La ciencia tiene muy poco de profética. No conocemos lo que traerá en el futuro, pero en cambio sabemos que los científicos seguirán haciéndose preguntas que nos pueden contagiar de su racionalismo, escepticismo e independencia de pensamiento.

No sabemos si el año 2062 será el año del cincuentenario de la demostración de que los neutrinos viajan más rápido que la luz contradiciendo uno de los principios fundamentales de la teoría de Einstein o si el 2022 lo van a dedicar para celebrar el X aniversario del desarrollo de la vacuna en contra de la infección del VIH o si Susanne Schultz, Christopher Opie y Quentin D. Atkinson van a ganar el premio Nobel de medicina en 2113, en medio de una gran polémica con buena partes de los científicos sociales, por demostrar en un estudio (publicado en la sección de cartas de Nature el 10 de noviembre del 2011) con 217 especies de primates que los genes son lo único verdaderamente determinante en nuestra conducta y que la influencia de la cultura es mucho menor que la que suponíamos.

Es mucho lo que ignoramos. Tenemos una suerte de ilusión de que sabemos casi todo de la naturaleza como resultado de la multiplicación del conocimiento que se dio en el siglo XX, pero realmente es poco lo que los humanos sabemos con cierto nivel de certeza. Queda mucho por conocer de la naturaleza (incluyendo la humana y social); como escribiera John Maddox en Lo que queda por descubrir [Debate, 1999] todavía no somos capaces de imaginar los descubrimientos científicos más relevantes para los próximos años. Maddox hizo un recuento de la historia de la ciencia y concluyó que los científicos de finales del siglo XIX no pudieron prever el conocimiento que ahora es una realidad. Ninguna de las tres grandes revoluciones científicas del siglo pasado: la teoría de la relatividad de Einstein, la física cuántica de Bohr, Heisenberg et al. y la estructura del ADN por Watson y Crick fueron previstas por los especialistas unos años antes de que sucedieran. Sin embargo —reflexiona Maddox— lo más relevante no es los científicos no hubieran sido capaces de imaginar el futuro de sus disciplinas, sino las nuevas preguntas que generaron estas investigaciones relevantes.

En la actualidad hay decenas de miles de científicos que producen conocimiento las 24 horas del día y los 365 días del año. Las cifras pueden variar dependiendo los indicadores usados, pero en el Atlas of Science. Visualizing What We Know de Katy Börner [MIT Press, 2010] se consigna el dato de que existen más de un millón de journals (impresos y electrónicos) en el mundo. Aunque la cantidad de enigmas por resolver es casi infinita y la solución de cualquiera podría marcar los caminos para la ciencia en el futuro. Un par de ejemplos: el eventual descubrimiento de formas de vida en algún lugar fuera de la tierra podría cambiar radicalmente las teorías y concepciones sobre nuestro lugar en el universo y abriría la puerta a nuevas interrogantes; el desarrollo de un tratamiento eficaz para prevenir el cáncer, “el emperador de todos los males”, como lo llamó Siddhartha Mukherjee en su estupenda biografía de esta enfermedad [Taurus, 2011] podría llevar a cuestionarnos sobre buena parte de la práctica médica actual.

Las preguntas en la ciencia son permanentes. Quizá sea lo único que comparten todos los métodos racionales que buscan un conocimiento sistemático; ya sea la física, la antropología, la geología o la historia. Si queremos imaginar la ciencia del futuro hay que pensar en las preguntas que hoy se hacen los científicos para poder vislumbrar el futuro que viene.
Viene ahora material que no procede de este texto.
/-- A tile's ME runs ballast. -/
def State.ballastRuns (s : State) (g : Nat) : Bool :=
  decide (0 < s.islFloor g) && (s.tilePart g).isSome && s.runBit g .me && (s.eng g .me).infl.isEmpty

/-- The ballast energy of a period: measured, with no number in the manual. -/
def State.ballastEnergy (s : State) : State :=
  if (List.range 1536).any s.ballastRuns then let f := s.fresh; f.2.fadd R.PWR_BALE F.PWR_BALE_MJ f.1 else s

/-! ## Grants (R446 to R448) -/

/-- What an island asks for: tile, highest code, level. -/
structure Demand where
  g : Nat
  r : Nat
  lv : Nat
deriving DecidableEq, Repr

/-- The level of a tile with its floor lowered by `cut`. -/
def State.levelOf (s : State) (meas : List (Nat × Nat × Nat)) (cut g : Nat) : Nat :=
  let m := ((meas.find? fun x => decide (x.1 = g)).map (·.2.1)).getD 0
  max m (max (s.hinted g) (ceilDiv (s.islFloor g - cut) 64))

def State.demands (s : State) (meas : List (Nat × Nat × Nat)) (cut : Nat) : List Demand :=
  ((List.range 1536).filter fun g => s.flag (R.CLK_ISL g) F.CLK_ISL_ON && (s.tilePart g).isSome).map fun g =>
    ⟨g, min (s.fget R.PWR_CTL F.PWR_CTL_FTGT) (min (s.fget (R.PWR_ISL g) F.PWR_ISL_FMAX) (s.tileZone g)), s.levelOf meas cut g⟩

def sumAt (l : List Demand) (f : Nat) : Nat := (l.map fun d => Config.powerTable d.g (min d.r f) d.lv).foldl (· + ·) 0

/-- The largest code from `n` down to 16 whose sum keeps to the budget. -/
def bestCode (l : List Demand) (budget : Int) : Nat → Option Nat
  | 0 => none
  | n + 1 => if n + 1 < 16 then none else if (sumAt l (n + 1) : Int) ≤ budget then some (n + 1) else bestCode l budget n

/-- The least amount, below 256, by which every floor is lowered so that code 16 keeps to the budget; 0 where none does. -/
def State.floorCut (s : State) (meas : List (Nat × Nat × Nat)) (budget : Int) : Nat :=
  ((List.range 256).find? fun k => decide ((sumAt (s.demands meas k) 16 : Int) ≤ budget)).getD 0

/-- The code of each island, by the order in which what is left is given out. -/
def giveLeft (f : Nat) : Int → List Demand → List (Nat × Nat)
  | _, [] => []
  | left, d :: r =>
    if f < d.r then
      let more : Int := (Config.powerTable d.g (f + 1) d.lv : Int) - Config.powerTable d.g f d.lv
      if more ≤ left then (d.g, f + 1) :: giveLeft f (left - more) r else (d.g, f) :: giveLeft f left r
    else (d.g, d.r) :: giveLeft f left r

/-- A granted code applied to an island's clock: a raise moves at most 4 codes. -/
def State.applyClock (s : State) (g code : Nat) : State :=
  let a := R.TIL_CLK g
  let cur := s.fget a F.TIL_CLK_FREQ
  let new := if cur = 0 then 16 else if code ≤ cur then code else min code (cur + 4)
  let s := if cur < new then s.modPwr fun x => { x with raised := x.raised ++ [g * 128 + cur] } else s
  let s := s.fset a F.TIL_CLK_FREQ new
  s.fset (R.CLK_ISL g) F.CLK_ISL_MV (Config.islandMv g new + 5 * s.fget (R.CLK_ISL g) F.CLK_ISL_VOFF)

def State.grantOne (s : State) (l : List Demand) (codes : List (Nat × Nat)) (g : Nat) : State :=
  let a := R.PWR_ISL g
  let s := s.fset a F.PWR_ISL_HINTED (bit (s.hintOn g))
  match l.find? fun d => decide (d.g = g) with
  | none => ((s.fset a F.PWR_ISL_GRANT 0).fset a F.PWR_ISL_FREQ 0).fset (R.TIL_CLK g) F.TIL_CLK_FREQ 0
  | some d =>
    let c := ((codes.find? fun x => decide (x.1 = g)).map (·.2)).getD 16
    let s := (s.fset a F.PWR_ISL_GRANT (Config.powerTable g c d.lv)).fset a F.PWR_ISL_FREQ c
    (s.fset a F.PWR_ISL_LEVEL d.lv).applyClock g c

/-- One allotment period: `others` bushels drawn by every other island and `draw` watts by the package in the period before, with each
tile's measured level and activity. -/
def State.allotment (s : State) (others draw : Nat) (meas : List (Nat × Nat × Nat)) : State :=
  let us := s.pwr.coolUs + 10
  let s := s.modPwr fun x => { x with coolUs := us % 1000, raised := [] }
  let s := (s.fset R.PWR_STAT F.PWR_STAT_DRAW draw).overStep draw
  let s := (s.ceilStep.zonesStep (decide (1000 ≤ us))).ballastEnergy
  let s := s.each (List.range 1536) fun s g => s.ballast g (((meas.find? fun x => decide (x.1 = g)).map (·.2.2)).getD 0)
  let budget : Int := (4 * s.ceil : Nat) - (others : Int) - 400
  let cut := s.floorCut meas budget
  let s := if cut = 0 then s else s.each (List.range 1536) fun s g => s.setFloor g (s.islFloor g - cut)
  let l := s.demands meas 0
  let best := bestCode l budget 72
  let f := best.getD 16
  let order := (l.filter fun d => decide (s.pwr.lastIsl < d.g)) ++ l.filter fun d => decide (d.g ≤ s.pwr.lastIsl)
  let codes := giveLeft f (budget - (sumAt l f : Int)) order
  let last := ((codes.filter fun x => decide (f < x.2)).getLast?).map (·.1)
  let s := s.each (List.range 1536) fun s g => s.grantOne l codes g
  let s := s.modPwr fun x => { x with lastIsl := last.getD x.lastIsl }
  let s := (s.fset R.PWR_STAT F.PWR_STAT_FCODE f).fset R.PWR_STAT F.PWR_STAT_CAPLIM (bit (best.isNone || l.any fun d => decide (f < d.r)))
  if l.all fun d => decide (s.fget (R.TIL_CLK d.g) F.TIL_CLK_FREQ = s.fget (R.PWR_ISL d.g) F.PWR_ISL_FREQ) then
    s.fset R.PWR_STAT F.PWR_STAT_FASTSTR 0
  else s

/-! ## Droop (R453) -/

def State.droopFire (s : State) (i : Nat) : State :=
  let s := s.fadd (R.CLK_ISL i) F.CLK_ISL_DROOP 1
  let s := s.modPwr fun x => { x with drooped := if x.drooped.contains i then x.drooped else x.drooped ++ [i] }
  match s.pwr.raised.find? fun x => decide (x / 128 = i) with
  | none => s
  | some x =>
    (s.fset (R.TIL_CLK i) F.TIL_CLK_FREQ (x % 128)).modPwr fun y => { y with raised := y.raised.erase x }

def State.droopRecover (s : State) (i : Nat) : State := s.modPwr fun x => { x with drooped := x.drooped.erase i }

/-! ## Ageing (R454) -/

def State.ageLog (s : State) (i vo vn kind fm : Nat) : State :=
  let a := R.AGE_PTR
  let n := s.fget a F.AGE_PTR_NEXT
  let e := leBytes 8 s.now ++ leBytes 2 i ++ leBytes 1 vo ++ leBytes 1 vn ++ leBytes 1 kind ++ leBytes 1 fm ++ [0, 0]
  let s := { s with stw := { s.stw with age := spPutL (fun _ => 0) s.stw.age (16 * n) e } }
  let s := if s.fget a F.AGE_PTR_COUNT = 256 then s.fadd a F.AGE_PTR_LOST 1 else s.fadd a F.AGE_PTR_COUNT 1
  s.fset a F.AGE_PTR_NEXT ((n + 1) % 256)

/-- An island whose critical path is short: one step of trim, or one code less. -/
def State.ageIsland (s : State) (i : Nat) : State :=
  let c := R.CLK_ISL i
  let v := s.fget c F.CLK_ISL_VOFF
  let f := s.fget (R.PWR_ISL i) F.PWR_ISL_FMAX
  if v < 12 then (s.fset c F.CLK_ISL_VOFF (v + 1)).ageLog i v (v + 1) 0 f
  else
    let g := max 16 (f - 1)
    ((s.fset (R.PWR_ISL i) F.PWR_ISL_FMAX g).fset R.PWR_STAT F.PWR_STAT_AGELIM 1).ageLog i v v 1 g

def State.ageingCheck (s : State) (short : List Nat) : State := s.each (short.filter fun i => decide (i < 1701)) State.ageIsland

/-! ## Islands on and off (R449) -/

/-- A die-network or steward island, which cannot be turned off. -/
def alwaysOn (i : Nat) : Bool := (decide (1536 ≤ i) && decide (i < 1568)) || decide (i = 1700)

def State.islandOff (s : State) (i : Nat) : State :=
  let s := s.fset (R.CLK_ISL i) F.CLK_ISL_ON 0
  let s := (s.fset (R.PWR_ISL i) F.PWR_ISL_GRANT 0).fset (R.PWR_ISL i) F.PWR_ISL_FREQ 0
  if i < 1536 then (s.allBanks i 0).fset (R.TIL_CLK i) F.TIL_CLK_FREQ 0 else s

def State.onWrite (s : State) (i : Nat) (on : Bool) : State :=
  if on then s.fset (R.CLK_ISL i) F.CLK_ISL_ON 1
  else if alwaysOn i ∨ s.flag (R.CLK_ISL i) F.CLK_ISL_USED then s.fset (R.CLK_ISL i) F.CLK_ISL_REF 1
  else s.islandOff i

/-! ## Counters (R464) -/

def State.pwrCntClr (s : State) : State := s.wr R.PWR_CNT 0
def State.pwrBaleClr (s : State) : State := s.wr R.PWR_BALE 0
def State.droopClr (s : State) : State := s.each (List.range 1701) fun s i => s.fset (R.CLK_ISL i) F.CLK_ISL_DROOP 0
def State.tsClr (s : State) (n : Nat) : State := s.fset (R.PWR_TS n) F.PWR_TS_MAX 0

/-! ## Commands (R462) -/

/-- The codes of the tile islands whose clock runs. -/
def State.tileCodes (s : State) : List Nat := ((List.range 1536).map fun g => s.fget (R.TIL_CLK g) F.TIL_CLK_FREQ).filter fun c => decide (c ≠ 0)

def cmdPowerStatus (fn : Nat) (clr : Bool) (s : State) : State × Reply :=
  s.cmd [(decide (fn ≠ 0) && clr, .notPermitted)] fun s =>
    let c := s.tileCodes
    let out := lay [(8, (s.rd R.PWR_CAP).toNat), (8, s.pwrStat), (8, (s.rd R.PWR_CNT).toNat), (8, (s.rd R.PWR_BALE).toNat),
      (1, c.foldl min 72 * bit (!c.isEmpty)), (1, c.foldl max 0), (1, c.foldl (· + ·) 0 / max 1 c.length)]
    (if clr then s.pwrCntClr.pwrBaleClr.droopClr else s, .ok out)

def cmdPowerCap (fn watts rate : Nat) (s : State) : State × Reply :=
  s.cmd [badAt 0 (decide (65535 < watts)), badAt 2 (decide (4095 < rate)), pfOnly fn] fun s => (s.capWrite false watts rate).told [R.PWR_CAP]

def cmdPowerTarget (fn p code : Nat) (s : State) : State × Reply :=
  s.cmd [badAt 1 (decide (code < 16 ∨ 72 < code)), ownPart fn p] fun s =>
    (s.each (s.tilesOf p) fun s g => s.fset (R.PWR_ISL g) F.PWR_ISL_FMAX code).told ((s.tilesOf p).map R.PWR_ISL)

def cmdBallastSet (fn : Nat) (on : Bool) (us : Nat) (s : State) : State × Reply :=
  s.cmd [badAt 2 (decide (us < 50 ∨ 2000 < us)), pfOnly fn] fun s =>
    ((s.fset R.PWR_CTL F.PWR_CTL_BALEN (bit on)).fset R.PWR_CTL F.PWR_CTL_BRAMP (us / 10)).told [R.PWR_CTL]

def cmdThermalStatus (clr : Bool) (s : State) : State × Reply :=
  s.cmd [] fun s =>
    let out := lay (((List.range 239).map fun n => (4, (s.rd (R.PWR_TS n)).toNat)) ++
      let z := (List.range 217).filter fun z => decide (s.zone z < 72)
      (4, z.length) :: z.flatMap fun z => [(1, z), (1, s.zone z)])
    (if clr then s.each (List.range 239) State.tsClr else s, .ok out)

/-- The entries of a ring log of `size` places, oldest first. -/
def ringOrder (next count size : Nat) : List Nat := (List.range count).map fun i => (next + size - count + i) % size

def cmdAgeLog (s : State) : State × Reply :=
  s.cmd [] fun s =>
    let a := R.AGE_PTR
    let l := ringOrder (s.fget a F.AGE_PTR_NEXT) (s.fget a F.AGE_PTR_COUNT) 256
    (s, .ok (lay (((4, l.length) :: l.flatMap fun j => (spGetN (fun _ => 0) s.stw.age (16 * j) 16).map fun b => (1, b.toNat)) ++
      [(1, s.fget a F.AGE_PTR_LOST)])))

def cmdOverrunLog (clr : Bool) (s : State) : State × Reply :=
  s.cmd [] fun s =>
    let a := R.PWR_OVRPTR
    let l := ringOrder (s.fget a F.PWR_OVRPTR_NEXT) (s.fget a F.PWR_OVRPTR_COUNT) 16
    let out := lay ((4, l.length) :: l.flatMap fun j => (spGetN (fun _ => 0) s.stw.ovr (32 * j) 32).map fun b => (1, b.toNat))
    (if clr then s.ovrClear.fset R.PWR_STAT F.PWR_STAT_OVR 0 else s, .ok out)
Podrían ser más, pero recupero el texto publicado por la revista Scientific American [octubre de 2005] sobre los seis debates o preguntas de la ciencia de frontera en la actualidad.

Las preguntas en la ciencia son permanentes. Quizá sea lo único que comparten todos los métodos racionales que buscan un conocimiento sistemático; ya sea la física, la antropología, la geología o la historia. Si queremos imaginar la ciencia del futuro hay que pensar en las preguntas que hoy se hacen los científicos para poder vislumbrar el futuro que viene.

El primer debate es sobre física. Desde hace un siglo en que la teoría de la relatividad y la física cuántica demostraron que funcionan, una en el mundo macroscópico y la otra en lo microscópico, se ha intentado conciliar ambas teorías. La llamada teoría de cuerdas busca integrar ambos modelos, pero muchos físicos son escépticos al respecto y se preguntan si existe una teoría lo suficientemente poderosa para integrar ambas posturas. Einstein se pasó media vida tratando de responder esta pregunta y no lo logró.

El segundo debate está “caliente” por su inevitable componente económico y político: ¿el calentamiento global está provocando una alteración significativa en el clima global, por lo que se producen huracanes y tsunamis más destructivos? Los climas recientes lo sugieren y los crédulos ecologistas lo repitan sin cesar, pero Bjorn Lomborg, el ecologista escéptico, en Cool It [Alfred A. Knopf, 2007] demuestra que los datos no son concluyentes, porque los ciclos del clima son mucho más largos que nuestras escalas humanas.

El crecimiento de los planetas es el tema del tercer debate. Se conocen los factores asociados al crecimiento de los planetas cercanos a la Tierra, pero no de Júpiter o Saturno. ¿Cómo crecen los planetas? ¿Qué procesos físicos o químicos influyen en su evolución?

Casi todos los días vemos en la prensa que “x” alimento es muy eficaz para prevenir “y” enfermedad, pero la realidad es que no hay datos concluyentes sobre la relación entre el consumo de alimentos y las padecimientos. Esto nos lleva a la siguiente pregunta: ¿sirven de algo las dietas para prevenir enfermedades? Durante años se nos dijo que una dieta equilibrada con fibra y pocas grasas animales era la mejor prevención en contra del cáncer. Los estudios no han podido probar esta correlación; ¿será porque no existe o los estudios no están bien realizados?

Hace unos años se pensaba que el brote de nuevas células en el cerebro podía curar la depresión, pero los datos más recientes no son tan claros al respecto. Lo poco que conocemos con certeza sobre el cerebro es que es se trata de una especie de terra ignota de la que muy poco sabemos y que hay mucho por descubrir.

La sexta pregunta tiene que ver con la evolución humana. Hace unos cinco años se encontraron en Indonesia los restos de un ser de hace 18 mil años, aparentemente humano, pero muy bajo y con un cerebro pequeño. Le llamaron el Hobbit por su parecido con los personajes de Tolkien. Los paleontólogos discuten el Hobitt era un pre-humano o un Homo sapiens, pero enfermo de microcefalia. Cada año surgen nuevos datos que generan otras interrogantes, pero lo cierto es que la pregunta central de cómo evolucionamos para llegar a ser humanos, no está respondida hasta la fecha.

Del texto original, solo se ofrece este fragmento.